Qin et al. (2015) describe their successful efforts to use electroporation technology to introduce CRISPR/Cas9 system components into mouse embryos and while not exactly insect biology their motivations for pursuing this approach are shared by many insect biologists with an interest in genome modification technologies.
To quote Qin et al.. directly,
Microinjection, invented in the early 1980s, has been the technology of choice to deliver exogenous genetic material into mouse zygotes for the generation of genetically modified mouse models. Although effective, it is technically demanding and low in throughput. In addition, it requires significant investment in equipment and operators with years of training and experience. As such, the capacity for generating genetically modified mice is often limiting, even for the most well-funded laboratories.
Again, the authors are referring to the production of transgenic mice but insect biologists could say about the same thing.
The zona pellucida, the glycoprotein layer around the oocyte is a barrier that prevents using electroporation to deliver DNA and RNA to the zygote.
Weakening of the zona pellucida with an acidic salt solution (Tyrode’s solution, pH 2.5) by briefly exposing the zygotes for 10 seconds was enough to allow for electroporation without affecting development.
Qin et al. electroporated Cas9mRNA, sgRNA and donor oligonucleotides needed for knock-ins.
Concentrations of Cas9 mRNA were from 200-600 ng/ul and the concentration of the guide RNA ranged from 100-300 ng/ul. Higher concentrations yielded higher success.
Overall they were able to get mutant mice in 5 out of 10 experiments which is comparable to what they obtained from microinjections. Their efforts generally involved about 30 zygotes.
Their efforts to create knock-ins were also successful.
There are a couple of aspects of this work that could be of interest to insect biologists.

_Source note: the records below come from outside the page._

@[simp] theorem Device.notify_mode (body : NoticeBody) : (Device.notify body d).mode = d.mode := rfl
@[simp] theorem Device.notify_elapsed (body : NoticeBody) : (Device.notify body d).elapsed = d.elapsed := rfl
@[simp] theorem Device.notify_wallOffset (body : NoticeBody) : (Device.notify body d).wallOffset = d.wallOffset := rfl
@[simp] theorem Device.notify_deadlines (body : NoticeBody) : (Device.notify body d).deadlines = d.deadlines := rfl
@[simp] theorem Device.notify_handed (body : NoticeBody) : (Device.notify body d).handed = d.handed := rfl
@[simp] theorem Device.notify_timers (body : NoticeBody) : (Device.notify body d).timers = d.timers := rfl
@[simp] theorem Device.notify_watches (body : NoticeBody) : (Device.notify body d).watches = d.watches := rfl
@[simp] theorem Device.notify_linkWatch (body : NoticeBody) : (Device.notify body d).linkWatch = d.linkWatch := rfl
@[simp] theorem Device.notify_lines (body : NoticeBody) : (Device.notify body d).lines = d.lines := rfl
@[simp] theorem Device.notify_inputs (body : NoticeBody) : (Device.notify body d).inputs = d.inputs := rfl
@[simp] theorem Device.notify_sampleOwed (body : NoticeBody) : (Device.notify body d).sampleOwed = d.sampleOwed := rfl
@[simp] theorem Device.notify_notices (body : NoticeBody) : (Device.notify body d).notices = d.notices.append body d.elapsed := rfl
@[simp] theorem Device.notify_link (body : NoticeBody) : (Device.notify body d).link = d.link := rfl
@[simp] theorem Device.notify_fault (body : NoticeBody) : (Device.notify body d).fault = d.fault := rfl

@[simp] theorem Device.recordTrip_mode (w : Fin 16) (cause : Cause) : (Device.recordTrip w cause d).mode = d.mode := rfl
@[simp] theorem Device.recordTrip_elapsed (w : Fin 16) (cause : Cause) : (Device.recordTrip w cause d).elapsed = d.elapsed := rfl
@[simp] theorem Device.recordTrip_wallOffset (w : Fin 16) (cause : Cause) : (Device.recordTrip w cause d).wallOffset = d.wallOffset := rfl
@[simp] theorem Device.recordTrip_deadlines (w : Fin 16) (cause : Cause) : (Device.recordTrip w cause d).deadlines = d.deadlines := rfl
@[simp] theorem Device.recordTrip_handed (w : Fin 16) (cause : Cause) : (Device.recordTrip w cause d).handed = d.handed := rfl
@[simp] theorem Device.recordTrip_timers (w : Fin 16) (cause : Cause) : (Device.recordTrip w cause d).timers = d.timers := rfl
@[simp] theorem Device.recordTrip_watches (w : Fin 16) (cause : Cause) : (Device.recordTrip w cause d).watches = d.watches := rfl
@[simp] theorem Device.recordTrip_linkWatch (w : Fin 16) (cause : Cause) : (Device.recordTrip w cause d).linkWatch = d.linkWatch := rfl
@[simp] theorem Device.recordTrip_lines (w : Fin 16) (cause : Cause) : (Device.recordTrip w cause d).lines = d.lines := rfl
@[simp] theorem Device.recordTrip_inputs (w : Fin 16) (cause : Cause) : (Device.recordTrip w cause d).inputs = d.inputs := rfl
@[simp] theorem Device.recordTrip_sampleOwed (w : Fin 16) (cause : Cause) : (Device.recordTrip w cause d).sampleOwed = d.sampleOwed := rfl
@[simp] theorem Device.recordTrip_notices (w : Fin 16) (cause : Cause) : (Device.recordTrip w cause d).notices = d.notices := rfl
@[simp] theorem Device.recordTrip_link (w : Fin 16) (cause : Cause) : (Device.recordTrip w cause d).link = d.link := rfl

@[simp] theorem Device.insertRetrip_mode (r : WatchRec) : (Device.insertRetrip r d).mode = d.mode := rfl
@[simp] theorem Device.insertRetrip_elapsed (r : WatchRec) : (Device.insertRetrip r d).elapsed = d.elapsed := rfl
@[simp] theorem Device.insertRetrip_wallOffset (r : WatchRec) : (Device.insertRetrip r d).wallOffset = d.wallOffset := rfl
@[simp] theorem Device.insertRetrip_handed (r : WatchRec) : (Device.insertRetrip r d).handed = d.handed := rfl
@[simp] theorem Device.insertRetrip_timers (r : WatchRec) : (Device.insertRetrip r d).timers = d.timers := rfl
@[simp] theorem Device.insertRetrip_watches (r : WatchRec) : (Device.insertRetrip r d).watches = d.watches := rfl
@[simp] theorem Device.insertRetrip_linkWatch (r : WatchRec) : (Device.insertRetrip r d).linkWatch = d.linkWatch := rfl
@[simp] theorem Device.insertRetrip_lines (r : WatchRec) : (Device.insertRetrip r d).lines = d.lines := rfl
@[simp] theorem Device.insertRetrip_inputs (r : WatchRec) : (Device.insertRetrip r d).inputs = d.inputs := rfl
@[simp] theorem Device.insertRetrip_sampleOwed (r : WatchRec) : (Device.insertRetrip r d).sampleOwed = d.sampleOwed := rfl
@[simp] theorem Device.insertRetrip_notices (r : WatchRec) : (Device.insertRetrip r d).notices = d.notices := rfl
@[simp] theorem Device.insertRetrip_link (r : WatchRec) : (Device.insertRetrip r d).link = d.link := rfl
@[simp] theorem Device.insertRetrip_fault (r : WatchRec) : (Device.insertRetrip r d).fault = d.fault := rfl

@[simp] theorem Device.insertResend_mode : (Device.insertResend d).mode = d.mode := rfl
@[simp] theorem Device.insertResend_elapsed : (Device.insertResend d).elapsed = d.elapsed := rfl
@[simp] theorem Device.insertResend_wallOffset : (Device.insertResend d).wallOffset = d.wallOffset := rfl
@[simp] theorem Device.insertResend_handed : (Device.insertResend d).handed = d.handed := rfl
@[simp] theorem Device.insertResend_timers : (Device.insertResend d).timers = d.timers := rfl
@[simp] theorem Device.insertResend_watches : (Device.insertResend d).watches = d.watches := rfl
@[simp] theorem Device.insertResend_linkWatch : (Device.insertResend d).linkWatch = d.linkWatch := rfl
@[simp] theorem Device.insertResend_lines : (Device.insertResend d).lines = d.lines := rfl
@[simp] theorem Device.insertResend_inputs : (Device.insertResend d).inputs = d.inputs := rfl
@[simp] theorem Device.insertResend_sampleOwed : (Device.insertResend d).sampleOwed = d.sampleOwed := rfl
@[simp] theorem Device.insertResend_notices : (Device.insertResend d).notices = d.notices := rfl
@[simp] theorem Device.insertResend_link : (Device.insertResend d).link = d.link := rfl
@[simp] theorem Device.insertResend_fault : (Device.insertResend d).fault = d.fault := rfl
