-- ==== Sys2Proof/Tests/Slice0.lean ====
section
/-! SUPPORT. Tests: ill-formed commands refused by WellFormed, values worked in spec/, and for each obligation with
hypotheses a concrete state and operands that meet them all. -/

namespace Sys2Proof.Tests

open Sys2Proof Sys2Proof.Machine

-- Each theorem here waits for the kernel: one after the other, they need one thread.
set_option Elab.async false

/-! ### WellFormed: one ill-formed term for each check -/

/-- R169: a payload of 57 bytes fits no frame. -/
theorem test_wellFormed_refuses_long_payload :
    (Instr.timeSet 0 (List.replicate 57 0)).wellFormed = false := by decide +kernel

/-- R178: 01h is IDENTIFY, which is no unknown request. -/
theorem test_wellFormed_refuses_known_kind : (Instr.unknownRequest 0x01 0 []).wellFormed = false := by decide +kernel

/-- R140: each line is sampled once. -/
theorem test_wellFormed_refuses_repeated_line : (Instr.inputSample 0 [3, 3]).wellFormed = false := by decide +kernel

/-- R170: C3h begins a frame. -/
theorem test_wellFormed_refuses_start_as_noise : (Instr.noiseByte 0xC3).wellFormed = false := by decide +kernel

/-- R171: a length of 56 is accepted. -/
theorem test_wellFormed_refuses_good_length : (Instr.badLengthAbandon 56).wellFormed = false := by decide +kernel

theorem test_wellFormed_accepts :
    ((Instr.timeSet 0 (List.replicate 56 0)).wellFormed && (Instr.unknownRequest 0x04 0 []).wellFormed &&
      (Instr.inputSample 0 [3, 1]).wellFormed && (Instr.noiseByte 0).wellFormed &&
      (Instr.badLengthAbandon 57).wellFormed) = true := by decide +kernel

/-! ### Values of spec/ -/

/-- R172: the nine bytes 31h to 39h give the CRC 29B1h. -/
theorem test_crc_check_value :
    crc16 [0x31, 0x32, 0x33, 0x34, 0x35, 0x36, 0x37, 0x38, 0x39] = 0x29B1 := by decide +kernel

/-- Section 11, the worked TIMER_DEFINE of timer 4: flags 0Dh, scale 02h, output 02h 03h 012Ch, tag 11h. -/
def timer4 : TimerRec where
  state := .idle
  kind := .relative
  mode := .once
  period := 50
  source := .time .ms100
  output := some { line := 2, effect := .pulse 300 }
  notice := some 17
  trigger := none
  remaining := 50
  fires := 0
  lateCount := 0

theorem test_timer4_payload :
    byte 4 :: timer4.definitionBytes =
      [0x04, 0x00, 0x00, 0x0D, 0x00, 0x32, 0x00, 0x00, 0x00, 0x02, 0x02, 0x03, 0x01, 0x2C, 0x11] := by decide +kernel

/-- The state a command leaves; the state itself where there is none. -/
def after (c : Instr) (s : State) : State :=
  match exec c s with
  | .next t => t
  | .fault _ => s
  | .refused _ => s

/-- Section 11: the frame of timer 4's definition defines it; R23 binds line 2. -/
theorem test_define_timer4 :
    (after (.timerDefine 0x21 (byte 4 :: timer4.definitionBytes)) State.reset).timers[4] = some timer4 ∧
    (after (.timerDefine 0x21 (byte 4 :: timer4.definitionBytes)) State.reset).lines[2].binding = some 4 := by
  decide +kernel

/-- R168: C3h is 1100 0011, sent least significant bit first between a LOW start bit and a HIGH stop bit. -/
theorem test_character :
    character 0xC3 = [.low, .high, .high, .low, .low, .low, .low, .high, .high, .high] ∧
    characterByte (List.replicate 10 .low) = 0x00 := by decide +kernel

/-- R168: TXD carries the STARTED frame after a reset, and is HIGH while RST_N is LOW (R187). -/
theorem test_txd :
    (List.range 10).map State.reset.txd = character 0xC3 ∧
    (List.range 10).map (after .rstNAssert State.reset).txd = List.replicate 10 .high := by decide +kernel

/-- Table 11-1: IDENTIFY with tag 00h is C3h 00h 01h 00h and its CRC; its payload is empty, so the length is 0. -/
theorem test_identify_frame_starts : ((Request.identify.frame 0 []).wire.take 4) = [0xC3, 0x00, 0x01, 0x00] := by
  decide +kernel

/-- R167: the STARTED notice is the first frame after a reset, kind 60h, with the payload of Section 11. -/
theorem test_reset_sends_started :
    (after (.powerOn .high 0 .low) State.reset).link.transmitting =
      some { kind := 0x60, tag := 0,
             payload := [1, 0, 1, 0, 0, 0, 0, 0, 0, 0, 0xFF, 0, 0, 0, 0, 0] } := by decide +kernel

/-! ### States the witnesses use -/

def withTimer (t : Fin 24) (r : TimerRec) (s : State) : State := { s with timers := s.timers.set t (some r) }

First, the authors were able to solve their electroporation problem by altering the zona pellucida ever so slightly. While there has been some reported success in using electroporation to deliver DNA to insect embryos, protocols that allow its routine use do not exist. Since delivery of these various genome modification technologies to insect germ cells relies exclusively on microinjection it is clear that this will severe limit what species can be manipulated and by whom.
Second, electroporating RNAs directly was feasible in this case.
So while the system under study in this paper is not an insect, the paper is worth a look by those thinking about using CRISPR/Cas9 in insects and perhaps some will get inspired to solve the analogous problem in insects.